OpenAI has large cloud computing contracts with Microsoft, Oracle, and CoreWeave, but CEO Sam Altman thinks he will need far more power than that in the future, and Nvidia’s $100 billion is only part of the equation. Nvidia will get shares of the leading start-up in the world, and its investment will be returned in the form of equipment sales. The stock Nvidia is buying will effectively cost nothing.

The deal also guarantees that OpenAI’s new data centers will use Nvidia equipment, not competitor’s products.

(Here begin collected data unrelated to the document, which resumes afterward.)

-- ==== Sys2Proof/Machine/Pause.lean ====
section
/-! DEFINITION. The rows of pause: received PFC and Annex 31B frames (09 R276; 04 R110), their timers, the refresh of a standing request (09 R272, R274), and the end of a port's hold (08 R243). -/

namespace Sys2Proof.Machine

/-- A received MAC control frame of 64 bytes, which is never forwarded. -/
def macRx (p : Nat) (s : State) : State := evAdd 0x0102 p 0 64 (ev 0x0101 p s)

/-- A pause of priority i is received, 8 being Annex 31B: in storm state it is ignored and keeps the storm going, else it loads the timer. -/
def loadPause (p i time : Nat) (s : State) : State :=
  modPort p (fun x =>
    if pauseIgnored x i then { x with stormQuiet := x.stormQuiet.set i 0 }
    else { x with timers := x.timers.set i time, pausedRun := if time = 0 then x.pausedRun.set i 0 else x.pausedRun }) s

/-- A PFC bit acts: its priority is honoured, and neither it nor the whole port is in storm state (04 R110). -/
def pfcActs (x : Port) (i : Nat) : Bool := x.pfcRx.toNat.testBit i && !pauseIgnored x i

/-- A PFC frame acts on a port that is UP (09 R276). -/
def pfcIn (p : Nat) (x : Port) (vec : Nat) (times : List Nat) (s : State) : State :=
  let set := (List.range 16).filter (fun i => vec.testBit i)
  let part := set.isEmpty || set.any (fun i => decide (8 ≤ i) || !pfcActs x i)
  let s2 := if part then ev 0x0113 p s else s
  forAll (set.filter (fun i => decide (i < 8))) (fun i acc =>
    if x.pfcRx.toNat.testBit i then
      let a := loadPause p i (at0 times i) acc
      if pfcActs x i then evAdd 0x0118 p i 1 a else a
    else acc) s2

/-- An Annex 31B frame acts on a port that is UP (09 R276). -/
def pauseIn (p : Nat) (x : Port) (time : Nat) (s : State) : State :=
  if x.pauseRx = false then ev 0x0113 p s
  else loadPause p 8 time (if x.storm31 then ev 0x0113 p s else ev 0x0112 p s)

/-- PFC_RECEIVE. -/
def execPfcReceive (p : Nat) (vec : BitVec 16) (times : List Nat) (s : State) : Host.Outcome State Fault Refusal :=
  .next (
    match port s p with
    | some x => if x.link ≠ .up then s else pfcIn p x vec.toNat times (macRx p s)
    | none => s)

/-- PAUSE_RECEIVE. -/
def execPauseReceive (p time : Nat) (s : State) : Host.Outcome State Fault Refusal :=
  .next (
    match port s p with
    | some x => if x.link ≠ .up then s else pauseIn p x time (macRx p s)
    | none => s)

/-- PAUSE_TIMER_EXPIRY; pri 8 is Annex 31B. The pause was not renewed in time. -/
def execPauseTimerExpiry (p i : Nat) (s : State) : Host.Outcome State Fault Refusal :=
  .next (
    match port s p with
    | some x => if i ≤ 8 ∧ 0 < at0 x.timers i then modPort p (fun y => { y with timers := y.timers.set i 0, pausedRun := y.pausedRun.set i 0 }) s else s
    | none => s)

/-- PFC_REFRESH; pri 8 is Annex 31B. -/
def execPfcRefresh (p i : Nat) (s : State) : Host.Outcome State Fault Refusal :=
  .next (
    match port s p with
    | some x =>
      if x.link ≠ .up ∨ 8 < i ∨ x.advert.toNat.testBit i = false then s
      else if i = 8 then pushMacCtl p { annex31 := true, vec := 0, quanta := [x.pauseQuanta] } s
      else pushMacCtl p { annex31 := false, vec := 1#8 <<< i, quanta := (List.range 8).map (fun k => if k = i then x.pfcQuanta else 0) } s
    | none => s)

/-- QUEUE_HOLD_EXPIRY: HOLD tricks of the trick count have passed since the boundary that started the hold. -/
def execQueueHoldExpiry (p : Nat) (s : State) : Host.Outcome State Fault Refusal :=
  .next (
    match port s p with
    | some x =>
      match x.hold with
      | some t => if t ≤ now s ∧ x.link ≠ .up then holdFlush p s else s
      | none => s
    | none => s)

end Sys2Proof.Machine
end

The structure of the arrangement has caused some people to refer to it as circular financing. OpenAI needs the money more than anything, but Nvidia also needs a continuing flow of customer purchases.

OpenAI isn’t the only AI company with large ambitions and no cash flow of their own. We could see similar circular deals with Elon Musk’s xAI, Anthropic, and other AI start-ups that burn through cash. Again, Nvidia would get shares, and the investment would be returned in the form of equipment purchases.

In the end, Nvidia is going to use future cash flows to be the “investor of last resort” in the AI world, a phrase used by D.A. Davidson analyst Gil Luria to describe the contours of the OpenAI deal. It won’t let the AI boom go down without a fight.